The decision criteria that GM/Saturn management should define to decide on the Module II expansion are the effort-to-performance and performance-to-outcome expectancies. The effort-to-performance expectancy is the managers’ perception of the probability that their efforts will lead to accomplishment of the organization’s goal. Performance-to-outcome expectancy is the managers’ perception that will result in intrinsic and extrinsic rewards. Intrinsic rewards are not tangible and are feeling of accomplishment such as customer satisfaction and job creation. Extrinsic rewards are tangibles like increased profits.
3c. How would you assign the weights reflecting the relative importance of these criteria?
The effort-to-performance expectancy should have more weight than performance-to-outcome expectancy. This is because the effort-to-performance expectancy is what will be mainly considered in making the decision.
3d. Evaluate available options and calculate weighted scores.
Option 1: Expand at Spring Hill
Spring Hill is where the current production complex is located and Module two would be located alongside it. The increased volume would lower the production costs of units. Trained assembly workers and managers would be present to conduct and reinforce lessons at the factory. However, UAW did not support this option because it would mean moving workers from locations where other factories had closed to Spring Hill. Investing $900 million in the expansion could reduce variable manufacturing cost per car from $7,600 to $7,200. The facility could increase annual manufacturing capacity by 178,000 cars.
Option 2: Convert an Existing GM Factory
The second option was to invest in an existing GM site thereby reducing the initial cost of the expansion project. This process could provide critical information about Saturn’s programs and practices that could be replicated in other GM factories. This option would also create 1500 new jobs and enhance interest in the company. Investing $850 million to convert Willow Run would allow manufacturing of 178,000 cars annually. The variable cost per car would be $7,400.
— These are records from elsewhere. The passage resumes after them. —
-- ==== Sys2Proof/Machine/Logic.lean ====
section
/-! DEFINITION. The programmable fabric itself: tiles, logic cells, carry chains, multiply cells, segments with their hop registers, boundary ports, seams, user
pins, clock and reset trees, and one step of all of it (03 R140 to R154; 06 R256 to R286; log entries 80 to 84). -/
namespace Sys2Proof.Machine

/-- Set the configured fabric. -/
def setLogic (s : State) (l : Logic) : State := setFab s { s.fab with logic := l }

/-- A partition is RUNNING. -/
def partRuns (s : State) (p : Nat) : Bool := partState s p == 1
/-- Both partitions run and belong to one tenant: a boundary port between them passes its signal (06 R280). -/
def passes (s : State) (p q : Nat) : Bool := partRuns s p && partRuns s q && partOwner s p == partOwner s q
/-- A value from outside the fabric, or one that the spec leaves open: free value number `k` of this step. -/
def extBit (s : State) (k : Nat) : Bool := Config.freeNat (s.freeCtr + 2 ^ 40 + k) % 2 == 1

/-! ## Clock trees (03 R140, R141; 06 R273; 13 R576) -/

/-- Number of a clock tree. -/
def clkKey (c : ClkSel) : Nat := match c with | .glob n => n.val | .reg d n => 24 + 32 * d.val + n.val
/-- Die of a source. -/
def srcDie (x : ClkSrc) : Nat := match x with | .synth i => i.val / 4 | .pair p => p.val / 16 | .lane l => l.val / 4
/-- A regional clock is sourced in its own die (06 R273). -/
def clkLegal (c : ClkSel) (x : ClkSrc) : Bool := match c with | .glob _ => true | .reg d _ => srcDie x == d.val
/-- The bank of a pin has its supply (02 R70, R72). -/
def bankOn (s : State) (pin : Nat) : Bool := !s.pwr.vccioUnused.getLsbD (pin / 52) && !s.pwr.vccioHiZ.getLsbD (pin / 52)
/-- Does a source run: a synthesizer that is locked and released; a pin pair whose bank has its supply; the recovered clock of a lane that is ON with the
signal present and its CDR locked (03 R135, R139; 13 R576, R579, R580)? -/
def srcOn (s : State) (x : ClkSrc) : Bool :=
  match x with
  | .synth i => let y := tabGet s.clk.synths i.val {}; clocked s && y.locked && !y.low && !y.stopped
  | .pair p => bankOn s (clockPin p.val)
  | .lane l =>
    let st := BitVec.ofNat 16 (oGet s (O_LANE_STATUS (96 + l.val)))
    clocked s && oGet s (O_LANE_STATE (96 + l.val)) == 0 && st.getLsbD 2 && st.getLsbD 3
      && (partRuns s (16 * (l.val / 4) + 8) || (oGet s (O_PRBS_CTRL (96 + l.val))).testBit 13)
/-- A clock tree by its number: configured, and its source runs. -/
def treeClkOn (s : State) (k : Nat) : Bool := match tabFind s.fab.logic.clocks k with | some x => srcOn s x.2 | none => false
/-- The clock that a selection names runs. -/
def clkOn (s : State) (c : ClkSel) : Bool := treeClkOn s (clkKey c)
/-- A running clock has an edge in this step or not: a free value of the clock and the step (log entry 81). -/
def keyEdge (s : State) (k : Nat) : Bool := treeClkOn s k && Config.freeNat (s.freeCtr + k) % 2 == 1
def clkEdge (s : State) (c : ClkSel) : Bool := keyEdge s (clkKey c)
/-- An edge of a clock at a register of die `d`: a regional clock reaches no register of another die (03 R141). -/
def edgeAt (s : State) (d : Nat) (c : ClkSel) : Bool := clkOf d c && clkEdge s c

/-! ## Reset trees (06 R274 to R277) -/

/-- Source partition of a user source: of a pin the partition that owns the pin (06 R274). -/
def treeSrcPart (x : TreeSrc) : Nat := match x with | .logic p _ => p.val | .pin n => pinPart n.val
/-- Source partition of tree `g`, if it has a user source. -/
def treeFrom (s : State) (g : Nat) : Option Nat := (tabFind s.fab.trees g).bind fun t => t.src.map treeSrcPart
/-- The user source of tree `g` asserts it: its level is up and its partition runs. -/
def userOn (s : State) (g : Nat) : Bool :=
  s.fab.user.getLsbD g && (match treeFrom s g with | some p => partRuns s p | none => false)
/-- Does an assertion of tree `g` reach partition `p` (06 R275 to R277), one that still waits for the release clock included (03 R143)? -/
def treeIn (s : State) (g p : Nat) : Bool :=
  partRuns s p && (s.rst.treesHeld || s.fab.pulse.getLsbD g || s.fab.relHold.getLsbD g
    || ((userOn s g || s.fab.userHold.getLsbD g) && (match treeFrom s g with | some q => partOwner s q == partOwner s p | none => false)))

/-! ## User pins (06 R284 to R286) -/

/-- Standards that a bank of a nominal VCCIO offers: as an input, as an output (06 R284). -/
def stdInput (v : Vccio) (x : PinStd) : Bool :=
  match v with
  | .v18 => [PinStd.lvcmos18, .hstl18i, .hstl18ii, .sstl18i, .lvds, .diffHstl18].contains x
  | .v15 => [PinStd.lvcmos15, .hstl15i, .hstl15ii, .sstl15, .diffSstl15].contains x
  | .v12 => [PinStd.lvcmos12, .hstl12, .sstl12, .pod12, .diffPod12, .slvs400].contains x
  | .v10 => [PinStd.lvcmos10, .slvs400].contains x
def stdOutput (v : Vccio) (x : PinStd) : Bool := stdInput v x && !(v == .v10 && x == .slvs400)
/-- A standard is differential; one of LVCMOS. -/
def stdDiff (x : PinStd) : Bool :=
  [PinStd.lvds, .diffHstl18, .diffSstl15, .diffPod12, .slvs400].contains x
def stdCmos (x : PinStd) : Bool := [PinStd.lvcmos18, .lvcmos15, .lvcmos12, .lvcmos10].contains x
/-- A pin's configuration is one that its bank and its standard permit: the standard of R284, termination of 100 ohm on a differential input and the others on a
single-ended one (06 R284, R285). -/
def pinLegal (s : State) (pin : Nat) (c : PinCfg) : Bool :=
  match tabFind s.fab.logic.banks (pin / 52) with
  | none => false
  | some (_, v, _) => (if c.output then stdOutput v c.std else stdInput v c.std) && (c.term == .none || (c.term == .d100) == stdDiff c.std)
/-- The reference of a bank's HSTL, SSTL and POD inputs, in hundredths of VCCIO: 70 where configuration asks for it (06 R284). -/
def bankRef (s : State) (b : Nat) : Nat := match tabFind s.fab.logic.banks b with | some (_, _, true) => 70 | _ => 50
/-- May the pin's output be enabled: its partition's outputs are, its bank has its supply, and it is configured as an output (06 R281, R286; 02 R70, R72)? -/
def pinLive (s : State) (pin : Nat) (c : PinCfg) : Bool :=
  s.fab.ioOn.getLsbD (pinPart pin) && bankOn s pin && c.output && pinLegal s pin c
/-- The pull or keeper that is active: the configured one from the writing of the partition's frames on, none before, in a partition that has left RUNNING, and in a
bank without supply (06 R281, R286; 02 R70, R72; log entry 83). -/
def pinPull (s : State) (pin : Nat) : Pull :=
  match tabFind s.fab.logic.pins pin with
  | none => .none
  | some y => if bankOn s pin && s.fab.written.getLsbD (pinPart pin) && partState s (pinPart pin) != 3 then y.cfg.pull else .none
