/-- A body is to be captured, unless the cache holds it already or it is too long (08 R340); a handler's capture replaces a foreground body, which is noted (R368). -/
def beginCapture (g : Engine) (b : EngBank) (l : Nat) : Engine :=
  if g.cacheOk && vecGet b.lstart l == g.cacheTag then { g with capTag := none }
  else if bodyLen b l ≤ 16 then
    { g with
      capTag := some (vecGet b.lstart l), cacheOk := false
      lost := if g.shadow then g.lost.orElse (fun _ => if g.cacheOk then some g.cacheTag else g.capTag) else none }
  else { g with capTag := none }
/-- An iteration of loop `l` after the first: a foreground loop whose body a handler has replaced captures it again; no other captures (08 R340, R368). -/
def nextIteration (g : Engine) (b : EngBank) (l : Nat) : Engine :=
  if !g.shadow && g.lost == some (vecGet b.lstart l) then beginCapture g b l else g

/-- The body being captured is complete when its last bundle issues. -/
def endCapture (g : Engine) (b : EngBank) (l : Nat) : Engine :=
  if g.capTag = some (vecGet b.lstart l) then
    { g with capTag := none, cacheOk := true, cacheTag := vecGet b.lstart l, cacheLen := bodyLen b l }
  else g

/-- After the bundle at PC has issued without branching: the address of the next one, with the loop's count, depth and rotation (08 R351). -/
def advancePc (g : Engine) : Engine :=
  let b := actBank g
  let next := { g with pc := g.pc + 8#16 }
  match loopTop b with
  | none => next
  | some l =>
    if vecGet b.lend l = g.pc then
      let g1 := endCapture g b l
      let cnt := vecGet b.lcnt l
      if 1 < cnt.toNat then
        let w := match csRW b.cstat with | 0 => 1 | 1 => 4 | 2 => 8 | _ => 16
        let rb := if b.rot.getLsbD l then (csRB b.cstat + 1) % w else csRB b.cstat
        let b1 := { b with lcnt := vecSet b.lcnt l (cnt - 1#16), cstat := putFld b.cstat 22 4 rb }
        nextIteration { setBank g1 g.shadow b1 with pc := vecGet b.lstart l } b1 l
      else
        let b1 := { b with cstat := putFld b.cstat 20 2 l, rot := setBit b.rot l false }
        { setBank g1 g.shadow b1 with pc := g.pc + 8#16 }
    else next

/-- A taken branch to `t` ends every loop whose body does not hold the target (08 R352). -/
def leaveLoops (b : EngBank) (t : Nat) : EngBank :=
  let outside (l : Nat) : Bool := t < (vecGet b.lstart l).toNat || (vecGet b.lend l).toNat < t
  match csDepth b.cstat with
  | 0 => b
  | 1 => if outside 0 then { b with cstat := putFld b.cstat 20 2 0, rot := 0#2 } else b
  | _ =>
    if outside 1 then
      (if outside 0 then { b with cstat := putFld b.cstat 20 2 0, rot := 0#2 }
       else { b with cstat := putFld b.cstat 20 2 1, rot := setBit b.rot 1 false })
    else b

/-- A taken branch: the target issues in the third cycle after it (08 R341). -/
def takeBranch (g : Engine) (t : Nat) : Engine :=
  { setBank g g.shadow (leaveLoops (actBank g) t) with pc := BitVec.ofNat 16 t, wait := 2 }

/-- A cycle counted by CYCLES, with the match of source 7 (08 R364, R382). -/
def countCycle (g : Engine) : Engine :=
  let c := g.cycles + 1#64
  { g with cycles := c, pend := if c = g.timer then setBit g.pend 7 true else g.pend }

end Sys2Proof.Machine
end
Option 3: Source Models from another GM Plant
This option would mean that the Saturn model would be manufactured by other GM plants. The option would leverage Saturn’s brand equity and sales network because the brand had a good reputation with the customers that they would be willing to pay a premium for any car the company sold. However, this option could affect the no haggle pricing approach and also transfer engineers to the centralized NAO design center. Investment of $200 million would be required, the option would increase manufacturing capacity by 50,000 cars every year and the manufacturing variable cost would be $7,100.
Option 4: Delay Expansion
The proposal for Module II had been around for a long time but still no decisions had been reached. Some of the key company officials cited the reason for holding the expansion process was because the company was still profitable and the expansion could be carried out at a later date.
3e. Elaborate the Results
Souring models from another GM plant is the cheapest and fastest means of expansion but the capacity increment provided by this option could not meet the requirements of the company. Converting Willow Run would increase the manufacturing capacity by 178,000 cars that is the number that expanding at Sprill Hill would enable. Converting Willow Run would also cost $50 million dollars less than expansion at Spring Hill. However, manufacturing cost per car at Willow Run would be $200 more than at Spring Hill. Therefore, the most viable option would be to expand at Willow Run.
4. What are the lessons learned from this case
Expansion of a company’s operations is a challenging task that takes time and requires thorough analysis. Apart from the cost and profitability of expansion, various factors have to be considered too including the effect on the employees and customers of the company. It is also very difficult to find the perfect option that has no flaws since different options have different advantages and disadvantages.
References
Harvard Business School. (1994). Saturn Corporation’s Module II DecisionHarvard Business School.